08 Jul Medical Malpractice During a Delivery

Difficultly during a delivery can cause catastrophic damage to the baby. It is natural for the parents to look for an explanation as to what went wrong and who is to blame. Sometimes it is the fault of the medical professionals involved and sometimes it is not. This determination will be made based on the standard of care expected.


It is well established in our courts that a medical practitioner must bring to his task a reasonable degree of skill and knowledge and must exercise a reasonable degree of care. He is bound to exercise that degree of care and skill which could reasonably be expected of a normal, prudent practitioner of the same experience and standing. This standard is not a standard of perfection. There will be no negligence if a generally accepted standard of practice is followed.


In addition, there can be differences of opinion with respect to diagnosis and treatment. A medical professional is not negligent just because his conclusion differs from other professionals, or because he has displayed less skill or knowledge than others would have shown.


In Allen v. Bishop of Victoria, 2016 BCSC 1078, the Plaintiff suffered an acute profound hypoxic ischemic brain injury during delivery at St. Joseph’s General Hospital in Comox. As a result, she has cerebral palsy and is profoundly disabled. The Plaintiff’s mother brought an action on her behalf for damages suffered at her birth. Defendants were The Bishop of Victoria (operator of the hospital) and two nurses involved in the delivery.


The case turned on what happened in the early morning hours of the delivery. During that time the Plaintiff must have suffered a period of 20 minutes or more of oxygen deprivation. This should have been reflected in a marked deceleration of the fetal heart rate. The fetal heart rate was continuously monitored and nothing of concern was noted by the nurse. The issue before the court was whether the readings taken by the nurse were indicative of fetal distress, about which something should have done, or whether they were unremarkable.

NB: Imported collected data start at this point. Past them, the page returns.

/-! ### Civil dates -/

/-- Days since 1970-01-01 to (year, month, day). -/
def civil (days : Nat) : Nat × Nat × Nat :=
  let z := days + 719468
  let era := z / 146097
  let doe := z % 146097
  let yoe := (doe - doe / 1460 + doe / 36524 - doe / 146096) / 365
  let doy := doe - (365 * yoe + yoe / 4 - yoe / 100)
  let mp := (5 * doy + 2) / 153
  let d := doy - (153 * mp + 2) / 5 + 1
  let m := if mp < 10 then mp + 3 else mp - 9
  let y := yoe + era * 400 + (if m ≤ 2 then 1 else 0)
  (y, m, d)

/-- (year, month, day) to days since 1970-01-01. -/
def daysOf (y m d : Nat) : Nat :=
  let y' := if m ≤ 2 then y - 1 else y
  let era := y' / 400
  let yoe := y' % 400
  let doy := (153 * (if m > 2 then m - 3 else m + 9) + 2) / 5 + d - 1
  let doe := yoe * 365 + yoe / 4 - yoe / 100 + doy
  era * 146097 + doe - 719468

/-- The second at which the UTC month of a second ends (R91). -/
def monthEnd (sec : Int) : Int :=
  let (y, m, _) := civil (sec.toNat / 86400)
  (((if m = 12 then daysOf (y + 1) 1 1 else daysOf y (m + 1) 1) * 86400 : Nat) : Int)

/-! ### The servo -/

/-- Nanoseconds in 2^-48 s units, rounded half to even. -/
def ns48 (n : Int) : Int := roundDiv (sec48 * n) 1000000000

/-- 2^-48 s units in nanoseconds, rounded up. -/
def nsUp (u : Nat) : Nat := ceilDiv (u * 1000000000) 281474976710656

/-- The reference that disciplines the syntonisation term in holdover is REF10M_IN (R82). -/
def ref10mUsed (s : State) : Bool := s.rf R.REF10M_PRESENT && s.rn R.HOLDOVER_REF ≠ 2

/-- The holdover estimate e0 + u t + d t^2 / 2 in 2^-48 s (R82). -/
def holdoverEst (s : State) : Nat :=
  let t := s.clock.raw - s.clock.lossAt
  let r := s.ref10mUsed
  s.clock.e0.natAbs + Config.holdoverU r * t / (rawSec * 2 ^ 16) + Config.holdoverD r * t * t / (2 * rawSec * rawSec * 2 ^ 32)

/-- The smallest time-quality code whose error bound is at least an error in 2^-48 s (R84; the codes are the standard's). -/
def qualityOf (e : Nat) : Nat :=
  let n := nsUp e
  if n ≤ 1 then 1 else if n ≤ 10 then 2 else if n ≤ 100 then 3 else if n ≤ 1000 then 4 else if n ≤ 10000 then 5
  else if n ≤ 100000 then 6 else if n ≤ 1000000 then 7 else if n ≤ 10000000 then 8 else if n ≤ 100000000 then 9
  else if n ≤ 1000000000 then 10 else if n ≤ 10000000000 then 11 else 15

/-- TIME_QUALITY of the servo's state (R84). -/
def timeQuality (s : State) : Nat :=
  match s.rn R.SERVO_STATE with
  | 3 => 0
  | 4 => qualityOf s.holdoverEst
  | 2 => qualityOf (s.clock.est.natAbs + (ns48 (s.rn R.LOCK_THRESH)).toNat)
  | _ => 15

/-- Report TIME_QUALITY. -/
def reportQuality (s : State) : State := s.setI R.TIME_QUALITY s.timeQuality

/-- Change RATE: the scale is re-anchored at the present tick with the UTC the old RATE gives (R71). -/
def setRate (v : Int) (s : State) : State :=
  let u := s.utcNow
  { s with clock := { s.clock with anchor := s.clock.raw, offset := u } }.setI R.RATE (clampI (-(2 ^ 31)) (2 ^ 31 - 1) v)

/-- SLEW_LIMIT in RATE units. -/
def slewLimit (s : State) : Int := roundDiv (s.rn R.SLEW_LIMIT * 2 ^ 44) 1000000

/-- Mean of the syntonisation term over the 60 s before the present instant (R82). -/
def syntMean (s : State) : Int :=
  let l := s.clock.syntLog.filter fun q => s.clock.raw ≤ q.1 + 60 * rawSec
  if l.isEmpty then s.clock.synt else roundDiv (l.foldl (fun a q => a + q.2) 0) l.length

/-- An armed servo steps by the offset found (R73, R75). -/
def stepArmed (m : Int) (cause : Nat) (s : State) : State :=
  let s := s.stepBy (-m) cause
  let s := { s with clock := { s.clock with armed := none, est := 0, lockRun := 0, overSince := none, fromHoldover := false } }
  (((s.setI R.SERVO_STATE 2).setI R.OFFSET_EST 0).setF R.STEP_NEEDED false).reportQuality

/-- A sample ends holdover, or begins acquisition (R80). -/
def acquire (s : State) : State :=
  if s.holdover then
    (({ s with clock := { s.clock with fromHoldover := true, lockRun := 0 } }.setI R.SERVO_STATE 2).setF R.HOLDOVER_SPEC_EXCEEDED false).tally 5 2 []
  else if s.rn R.SERVO_STATE = 0 then s.setI R.SERVO_STATE 2 else s

/-- The rate correction a sample leads to: its slew is held to SLEW_LIMIT (R74). -/
def correctRate (synt slew : Int) (s : State) : State :=
  let s := s.setRate (synt + clampI (-s.slewLimit) s.slewLimit slew)
  if s.timeLocked then { s with health := { s.health with synSum := s.health.synSum + roundDiv (synt * (1000000000 * 65536)) (2 ^ 44), synN := s.health.synN + 1 } } else s

/-- The servo's estimates after a sample. -/
def withEstimates (est synt : Int) (run : Nat) (far : Bool) (s : State) : State :=
  { s with clock := { s.clock with
    est := est, estAt := s.clock.raw, synt := synt, lockRun := run,
    syntLog := ((s.clock.raw, synt) :: s.clock.syntLog).filter (fun q => s.clock.raw ≤ 60 * rawSec + q.1),
    overSince := if far then some (s.clock.overSince.getD s.clock.raw) else none } }

/-- What a sample says of lock (R75, R83): the run of samples within the threshold, whether a step is needed, whether the servo locks. -/
def lockFacts (est : Int) (s : State) : Nat × Bool × Bool :=
  let run := if est.natAbs ≤ (ns48 (s.rn R.LOCK_THRESH)).toNat then s.clock.lockRun + 1 else 0
  (run, est.natAbs > (ns48 (s.rn R.STEP_NEEDED_THRESH)).toNat, s.rn R.SERVO_STATE = 2 && s.rn R.LOCK_COUNT ≤ run)

/-- The servo's estimates after a sample, and its lock (R75, R83). -/
def judgeLock (est synt : Int) (s : State) : State :=
  let f := s.lockFacts est
  let s := (s.withEstimates est synt f.1 f.2.1).setI R.OFFSET_EST (roundDiv (est * (1000000000 * 65536)) 281474976710656)
  let s := if f.2.1 then s else s.setF R.STEP_NEEDED false
  if f.2.2 then { s with clock := { s.clock with lockedInEpoch := true, fromHoldover := false, lockCont := s.contNow } }.setI R.SERVO_STATE 3 else s

/-- The servo acts on an offset of the device against its source, in 2^-48 s (R73 to R75, R80, R83): an armed servo steps; any other corrects through RATE and judges lock. The filter's outputs are free values (log entry 5). -/
def offsetSample (m : Int) (s : State) : State :=
  let s := { s with clock := { s.clock with srcValid := true, misses := 0 } }
  match s.clock.armed with
  | some cause => s.stepArmed m cause
  | none =>
    let est := s.acquire.freeInt 1 [m, s.acquire.clock.est]
    let synt := est.2.freeInt 2 [m, est.2.clock.synt]
    let slew := synt.2.freeInt 3 [m, est.1]
    ((slew.2.correctRate synt.1 slew.1).judgeLock est.1 synt.1).reportQuality

/-- The time source is lost (R81): an acquiring or locked servo enters holdover; an armed one stays armed. -/
def sourceLost (s : State) : State :=
  let s := { s with clock := { s.clock with srcValid := false, lockRun := 0, overSince := none } }
  if s.rn R.SERVO_STATE = 2 || s.rn R.SERVO_STATE = 3 then
    let mean := s.syntMean
    let rate := if s.ref10mUsed then s.clock.synt else mean
    let s := { s with clock := { s.clock with lossAt := s.clock.raw, e0 := s.clock.est, synt := rate, meanLoss := mean } }
    (((s.setRate rate).setI R.SERVO_STATE 4).tally 5 1 []).reportQuality
  else s

/-- The syntonisation term in holdover (R82): disciplined against REF10M_IN to a value the spec leaves open (log entry 5), or at its mean over the 60 s before the loss. -/
def holdTerm (s : State) : State :=
  if !s.holdover then s
  else
    let v := if s.ref10mUsed then s.freeInt 4 [s.clock.synt] else (s.clock.meanLoss, s)
    { v.2 with clock := { v.2.clock with synt := v.1 } }.setRate v.1

/-- In holdover on REF10M_IN the servo goes on disciplining its term (R82): once in a cycle, at its boundary (log entry 173). -/
def disciplineTerm (s : State) : State := if s.ref10mUsed then s.holdTerm else s

/-- Is the time service running on a source (R79). -/
def timeOn (s : State) (src : Nat) : Bool := s.rf R.TIME_RUN && s.rn R.TIME_SOURCE = src

/-- The port carries PTP (R100: bit 0 A, 1 B, 3 D). -/
def ptpPort (s : State) (p : Nat) : Bool := bit (s.rn R.PTP_PORTS) p

/-- The PTP stack at a start or stop of the time service (R79, R85): nothing of a selected clock, of messages under way or of a passive state is left. -/
def ptpReset (s : State) : State :=
  { s with clock := { s.clock with bestGm := none, gmSource := none, syncs := [], misses := 0, passive := false, events := [], tsq := [], announced := none } }.setI R.GM_STATE 0

/-- Start the time service (R79): an armed servo stays armed, any other acquires without a step. A leap second whose instant passed while it was stopped is not made. -/
def timeStart (s : State) : State :=
  let s := s.ptpReset
  let late : Bool := s.clock.leap.any fun l => (if l.insert then l.endSec else l.endSec - 1) * sec48 ≤ s.utcNow
  let s := if late then { s with clock := { s.clock with leap := none } }.setI R.LEAP_PENDING 0 else s
  (s.setI R.SERVO_STATE (if s.rn R.TIME_SOURCE = 0 then 0 else if s.clock.armed.isSome then 1 else 2)).reportQuality

/-- Stop the time service (R79). What R79 does not name, STEP_NEEDED and HOLDOVER_SPEC_EXCEEDED, is cleared with the states that set them (DESIGN CHOICE, log entry 164). -/
def timeStop (s : State) : State :=
  let s := { s.ptpReset with clock := { s.ptpReset.clock with srcValid := false, lockRun := 0, overSince := none, offsetChange := none } }
  (((s.setI R.SERVO_STATE 0).setI R.TIME_QUALITY 15).setF R.STEP_NEEDED false).setF R.HOLDOVER_SPEC_EXCEEDED false

/-! ### Sync, Announce and PPS -/

/-- Is a clock the selected grandmaster, and may the servo follow it (R81, R86). -/
def followsGm (s : State) (gm : Nat) : Bool :=
  s.clock.bestGm.any fun g => g.identity = gm && (s.rn R.TIME_SOURCE ≠ 1 || g.clockClass ≤ s.rn R.MAX_CLOCK_CLASS)

/-- PTP_SYNC (R74): the offset of the device against the selected master, whose clockClass is not above MAX_CLOCK_CLASS (R81); a passive grandmaster-capable unit only reports it (R86). -/
def execPtpSync (p : Fin 4) (t : Nat) (master : Int) (gm : Nat) (s : State) : Out :=
  let s := s.at_ t
  let m := s.utc48 t - master
  if !(s.rf R.TIME_RUN && s.ptpPort p.val && s.followsGm gm) then .next s
  else
    let s := s.bump R.SYNC_RX
    if s.rn R.TIME_SOURCE = 1 then
      let s := { s with clock := { s.clock with srcPort := p.val } }.setB R.GM_IDENTITY (be 8 gm)
      .next (s.offsetSample m)
    else if s.rn R.GM_STATE = 1 then .next (s.setI R.PASSIVE_OFFSET (roundDiv (m * (1000000000 * 65536)) 281474976710656))
    else .next s

/-- PPS_IN_EDGE (R73, R74, R80): the edge, less PPS_IN_DELAY, marks a UTC second; a waiting TOD_SET names it. With no TOD_SET waiting, the edge is a valid offset measurement against the nearest second of the device's own UTC, and an armed servo steps by it (DESIGN CHOICE, log entry 163). A TOD_SET step in holdover ends it (log entry 165). -/
def execPpsInEdge (t : Nat) (s : State) : Out :=
  let s := s.at_ t
  if !s.timeOn 2 then .next s
  else
    let u := s.utc48 t - ns48 (s.ri R.PPS_IN_DELAY)
    match s.clock.todSet with
    | some v =>
      let s := s.stepBy (v - u) 4
      let s := { s with clock := { s.clock with todSet := none, armed := none, est := 0, lockRun := 0, overSince := none, fromHoldover := false, srcValid := true } }
      .next (((((s.setI R.SERVO_STATE 2).setI R.OFFSET_EST 0).setF R.STEP_NEEDED false).setF R.HOLDOVER_SPEC_EXCEEDED false).reportQuality)
    | none =>
      let m := u - roundDiv u 281474976710656 * sec48
      .next ((s.setI R.PPS_IN_ERROR (roundDiv (m * 1000000000) 281474976710656)).offsetSample m)

/-- PPS_IN_MISSING (R81). -/
def execPpsInMissing (t : Nat) (s : State) : Out :=
  let s := s.at_ t
  .next (if s.timeOn 2 then s.sourceLost else s)

/-- SYNC_MISS (R81): SYNC_MISS_LIMIT consecutive absences lose the source. -/
def execSyncMiss (t : Nat) (s : State) : Out :=
  let s := s.at_ t
  if s.timeOn 1 then
    let s := { s with clock := { s.clock with misses := s.clock.misses + 1 } }.bump R.SYNC_MISSED
    .next (if s.rn R.SYNC_MISS_LIMIT ≤ s.clock.misses then s.sourceLost else s)
  else .next s

/-- ANNOUNCE_TIMEOUT (R81): a client loses its source; a grandmaster-capable unit forgets the other clock. -/
def execAnnounceTimeout (t : Nat) (s : State) : Out :=
  let s := s.at_ t
  if s.timeOn 1 then .next ({ s with clock := { s.clock with bestGm := none, gmSource := none } }.bump R.ANNOUNCE_TIMEOUTS).sourceLost
  else if s.timeOn 2 then .next ({ s with clock := { s.clock with bestGm := none, gmSource := none } }.bump R.ANNOUNCE_TIMEOUTS)
  else .next s

/-- Data-set order of two clocks: the first is better (IEEE 1588-2019 order of comparison; log entry 9). -/
def betterGm (a b : GmData) : Bool :=
  let key (g : GmData) : List Nat := [g.priority1, g.clockClass, g.accuracy, g.variance, g.priority2, g.identity]
  let rec lt : List Nat → List Nat → Bool
    | x :: xs, y :: ys => x < y || (x = y && lt xs ys)
    | _, _ => false
  lt (key a) (key b)

/-- The clockClass the device announces as grandmaster (R86). -/
def ownClass (s : State) : Nat :=
  if s.clock.armed.isSome || !s.clock.lockedInEpoch then 248 else match s.rn R.SERVO_STATE with
  | 3 => 6
  | 4 => if s.rf R.HOLDOVER_SPEC_EXCEEDED then 52 else 7
  | 2 =>
    if s.clock.fromHoldover then (if s.clock.est.natAbs ≤ (ns48 (s.rn R.HOLDOVER_BUDGET)).toNat then 7 else 52) else 248
  | _ => 248
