/-- Busy time of a class on an engine type in this cycle. -/
def busyOf (s : State) (c ty : Nat) : Nat := (KMap.look s.disp.busy (c * 4 + ty)).getD 0

/-- Is a class below its minimum share (R197). -/
def belowShare (s : State) (ty c : Nat) : Bool :=
  let n := if ty = 0 then s.unreserved.length else 1
  s.busyOf c ty * 100 < s.rn (R.MIN_SHARE_C1 + (c - 1)) * n * s.sinceCycle

/-- A class's deficit. -/
def deficitOf (s : State) (c : Nat) : Int := (KMap.look s.disp.deficit c).getD 0

/-- Set a class's deficit. -/
def setDeficit (c : Nat) (v : Int) (s : State) : State := { s with disp := { s.disp with deficit := KMap.put s.disp.deficit c v } }

/-- The next class of the round. -/
def nextClass (c : Nat) : Nat := if c ≥ 7 then 1 else c + 1

/-- Deficit round robin (R197): the item chosen for an engine type. -/
def drr (ty : Nat) : Nat → State → Option Item × State
  | 0, s => (none, s)
  | fuel + 1, s =>
    let c := s.disp.visit
    let s := if s.disp.fresh then s.setDeficit c (s.deficitOf c + s.rn R.DRR_QUANTUM * s.rn (R.WEIGHT_C1 + (c - 1))) else s
    match s.classPick ty c with
    | some i =>
      if 0 < s.deficitOf c then (some i, { s with disp := { s.disp with fresh := false } })
      else drr ty fuel { s with disp := { s.disp with visit := nextClass c, fresh := true } }
    | none => drr ty fuel ({ s.setDeficit c 0 with disp := { (s.setDeficit c 0).disp with visit := nextClass c, fresh := true } })

/-- The item for an engine type, if any (R197). -/
def choose (ty : Nat) (s : State) : Option Item × State :=
  let can := [1, 2, 3, 4, 5, 6, 7].filter fun c => (s.classPick ty c).isSome
  match can.find? (fun c => s.belowShare ty c) with
  | some c => (s.classPick ty c, s)
  | none => if can.isEmpty then (none, s) else drr ty 60000 s

/-- Bin of the wait histogram (R214). -/
def waitBin (slots : Nat) : Nat := if slots = 0 then 0 else min 15 (Nat.log2 slots + 1)

/-- Axis position of a record's row, in 2^-32 s (R301). -/
def rowAxis (x : CapRec) (row : Nat) : Int := (x.m0 + row) * 4294967296 / (max 1 x.rate : Nat)

/-- Is a row's instant final-released on the analytic line, or held by the waveform ring (R303): its boundary has come, its first release is past and no instant up to it still waits for its final release. -/
def rowFinal (s : State) (x : CapRec) (row : Nat) : Bool :=
  let t := rowAxis x row
  if x.source = 1 then
    match s.lmu.rows.head? with | some r => t ≤ roundDiv (r.m * 4294967296) (256 * s.nominal) | none => false
  else
    let c := s.keyCont s.epoch (t - s.ri R.UTC_OFFSET * 4294967296).toNat
    decide (s.gCeil c (s.rn 0x05000A) ≤ s.gat) && decide (c ≤ (s.line 0).upTo) && (s.line 0).open_.all fun i => c < s.keyCont i.epoch i.key

/-- At the dispatch of a capture item, rows whose instants are not final-released yet are left to a completion item (R303). -/
def splitPart (r k : Nat) (s : State) : State :=
  match KMap.look s.cap.records r, (KMap.look s.cap.records r).bind (fun x => (x.parts.drop k).head?) with
  | some x, some p =>
    let n := ((List.range (p.last - p.first)).takeWhile fun i => s.rowFinal x (p.first + i)).length
    if p.first + n = p.last then s
    else
      let parts := (x.parts.zipIdx.map fun q => if q.2 = k then { q.1 with last := p.first + n } else q.1) ++ [⟨p.first + n, p.last, p.group, true, 0, []⟩]
      { s with cap := { s.cap with records := KMap.put s.cap.records r { x with parts := parts } } }
  | _, _ => s

/-- Take an item out of its queue for an engine: needs reserved, dispatch counted (R195). -/
def takeItem (i : Item) (s : State) : State :=
  let q := 8 * i.cls + i.level
  let s := match i.work with | .capture r k _ => s.splitPart r k | _ => s
  let s := { s with disp := { s.disp with queues := KMap.put s.disp.queues q ((s.queue q).filter fun j => j.tag ≠ i.tag) } }
  ((s.holdCredits i.cls i.needs false).bump (clsReg i.cls 1)).bump (R.cls_WAIT_HIST i.cls + waitBin (s.gat - i.enq))

/-- Fill an engine: a running item, then a prefetched one. -/
def fillEngine (e : Nat) (s : State) : State :=
  let ty := engineType e
  let s := if (s.engine e).run.isNone then
      match s.choose ty with
      | (some i, s) => (s.takeItem i).updEngine e fun r => { r with run := some { i with requeued := false } }
      | (none, s) => s
    else s
  if (s.engine e).run.isSome && (s.engine e).pre.isNone then
    match s.choose ty with
    | (some i, s) => (s.takeItem i).updEngine e fun r => { r with pre := some { i with requeued := false } }
    | (none, s) => s
  else s

/-- Count the items that wait only for credits (R195). -/
def countWaits (s : State) : State :=
  [1, 2, 3, 4, 5, 6, 7].foldl (fun s c =>
    let blocked := ((List.range 8).map fun k => (s.queue (8 * c + k)).filter fun i => !(i.needs.all (s.grants c))).flatten
    let s := s.add (clsReg c 9) blocked.length
    blocked.foldl (fun s i => i.needs.foldl (fun s n => s.bumpIf (!s.grants c n) (R.pad_WAITS n.1)) s) s) s

/-- Every engine that has room looks for work. -/
def dispatchAll (s : State) : State := if s.disp.queues.all fun q => q.2.isEmpty then s else (s.workEngines.foldl (fun s e => s.fillEngine e) s).countWaits

/-! ### Producers (R200) -/

/-- Credits an item of an entry needs, as its microcode declares (R194; log entry 15); a capture item's are those of R303. -/
def needsOf : Work → List (Nat × Nat)
  | .capture _ _ c => [(8, c)]
  | .release l => Config.itemNeeds 1 l
  | .publish n _ _ => Config.itemNeeds 2 n
  | .other e _ => Config.itemNeeds 3 e

/-- Level at which work enters its class (log entry 16). -/
def levelOf : Work → Nat
  | .capture _ _ _ => 3
  | _ => 0

/-! ### SLOW digests (R361) -/

/-- Does an item enter the SLOW digest of its cycle: C2 to C6 in a pair, but no waveform record and no record made before MEADOW_SYNCED. -/
def slowItem (s : State) (i : Item) : Bool :=
  (s.rn R.TWIN_STATE = 2 || s.rn R.TWIN_STATE = 4) && 2 ≤ i.cls && i.cls ≤ 6 &&
    (match i.work with
     | .capture r _ _ => (match KMap.look s.cap.records r with | some x => x.source ≠ 1 && x.synced | none => false)
     | _ => true)

/-- An item is issued in its cycle. -/
def slowIssue (i : Item) (s : State) : State :=
  if s.slowItem i then
    let x := (KMap.look s.twin.slow (i.enq / 256)).getD ⟨0, 0, 0, false⟩
    { s with twin := { s.twin with slow := KMap.put s.twin.slow (i.enq / 256) { x with issued := x.issued + 1 } } }
  else s

/-- An item has left its engine or its queue for good; one that completed adds its digest, whose output bytes are its microcode's (log entry 5). -/
def slowDone (i : Item) (output : Bool) (s : State) : State :=
  match KMap.look s.twin.slow (i.enq / 256) with
  | some x =>
    if s.slowItem i && x.done < x.issued then
      let v := s.freeNat 50 [i.cls, i.engine, i.enq]
      let s := if output then v.2 else s
      let sum := if output then (x.sum + v.1) % 2 ^ 128 else x.sum
      { s with twin := { s.twin with slow := KMap.put s.twin.slow (i.enq / 256) { x with done := x.done + 1, sum := sum } } }
    else s
  | none => s

/-- Offer an item of a class to its queue; false when the queue is full and the item is refused (R200). -/
def submit (cls ty : Nat) (w : Work) (s : State) : Bool × State :=
  let lv := levelOf w
  let q := 8 * cls + lv
  let l := s.queue q
  if 512 ≤ ordinaryDepth l then (false, s.bump (clsReg cls 7))
  else
    let i : Item := ⟨cls, lv, ty, cls * 2 ^ 24 + s.disp.seq % 2 ^ 24, s.gat, s.gat, needsOf w, false, false, w⟩
    let s := { s with disp := { s.disp with seq := s.disp.seq + 1 } }.slowIssue i
    (true, (s.setQueue q (l ++ [i])).dispatchAll)

/-- Keep refused work for the next slot boundary; in C4, later work of the same stage drops the earlier (R200). A standby whose C3 work is refused is LAGGING (R362). -/
def keepRetry (cls ty : Nat) (w : Work) (s : State) : State :=
  let i : Item := ⟨cls, levelOf w, ty, 0, s.gat, s.gat, needsOf w, false, false, w⟩
  let same (j : Item) : Bool := cls = 4 && j.cls = 4 && (match j.work, w with | .other a x, .other b y => a = b && (a = 0x40 || x = y) | _, _ => false)
  let n := s.disp.retry.countP same
  let s := if cls = 3 && s.rn R.TWIN_STATE = 4 then { s.setF R.LAGGING true with twin := { s.twin with lagOk := s.clock.raw } } else s
  { s with disp := { s.disp with retry := (s.disp.retry.filter fun j => !same j) ++ [i] } }.add (clsReg cls 11) n

/-- Offer work whose effect stands at its issue; refused work is tried again (R200). -/
def offer (cls ty : Nat) (w : Work) (s : State) : State :=
  let r := s.submit cls ty w
  if r.1 then r.2 else r.2.keepRetry cls ty w

/-- A stream's frame goes to the dispatcher; a refused one is published at its retry with unchanged content (R184, R200). A standby's item runs and sends nothing (R351). -/
def issueFrame (n : Nat) (final : Bool) (f : PubFrame) (s : State) : State :=
  let r := s.submit 2 0 (.publish n final f)
  if r.1 then r.2.publish n final f else r.2.keepRetry 2 0 (.publish n final f)

/-- A flock's frame of an instant, as its release makes it. -/
def publishItem (n : Nat) (final : Bool) (e key : Nat) (marks : List (Nat × Nat × Option Conv)) (s : State) : State :=
  if s.twinPassive && s.rn R.TWIN_STATE ≠ 4 then s
  else match s.dataFrame n final e key marks with
    | some f => s.issueFrame n final f
    | none => s

/-- ITEM_RETRY (R200): refused items at a slot boundary, oldest first. -/
def retryItems (s : State) : State :=
  let l := s.disp.retry
  l.foldl (fun s i =>
    match i.work with
    | .publish n f x => s.issueFrame n f x
    | w => s.offer i.cls i.engine w) { s with disp := { s.disp with retry := [] } }

/-- ITEM_RETRY (R200). -/
def execItemRetry (s : State) : Out := .next (if s.ready then s.retryItems else s)

/-! ### Running items -/

/-- Charge busy time of a class on an engine (R197, R214). -/
def charge (e c ns : Nat) (s : State) : State :=
  let ty := engineType e
  let s := { s with disp := { s.disp with busy := KMap.put s.disp.busy (c * 4 + ty) (s.busyOf c ty + ns) } }
  let s := { s with disp := { s.disp with load := KMap.put s.disp.load e ((KMap.look s.disp.load e).getD 0 + ns) } }
  s.setDeficit c (s.deficitOf c - ns)

/-- A running item leaves its engine: credits return, the prefetched item starts, the slot is refilled (R195). -/
def endRun (e : Nat) (s : State) : State :=
  match (s.engine e).run with
  | none => s
  | some i => (((s.holdCredits i.cls i.needs true).updEngine e fun r => ⟨r.pre, none⟩).fillEngine e)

The Court found that there was no basis in the evidence to infer that the nurse did not accurately record the fetal heart rate. Her evidence was straightforward and she was sure she was meeting an appropriate standard. There was some suggestion that she might have made the mistake of confusing the maternal heart rate and the baby’s heart rate but the Court was satisfied she did not make that mistake. Evidence that more attentive monitoring by more sophisticated equipment might have led to earlier intervention was insufficient to discharge the burden of proof in the circumstances.

The Court held that although there were some decreases in the fetal heart rate, the weight of the medical opinion was that they were not a signal that the baby was in distress. The question of why the monitoring of the fetal heart rate in this case did not detect the child’s hypoxic state remained unanswered. The Court dismissed the Plaintiff’s case.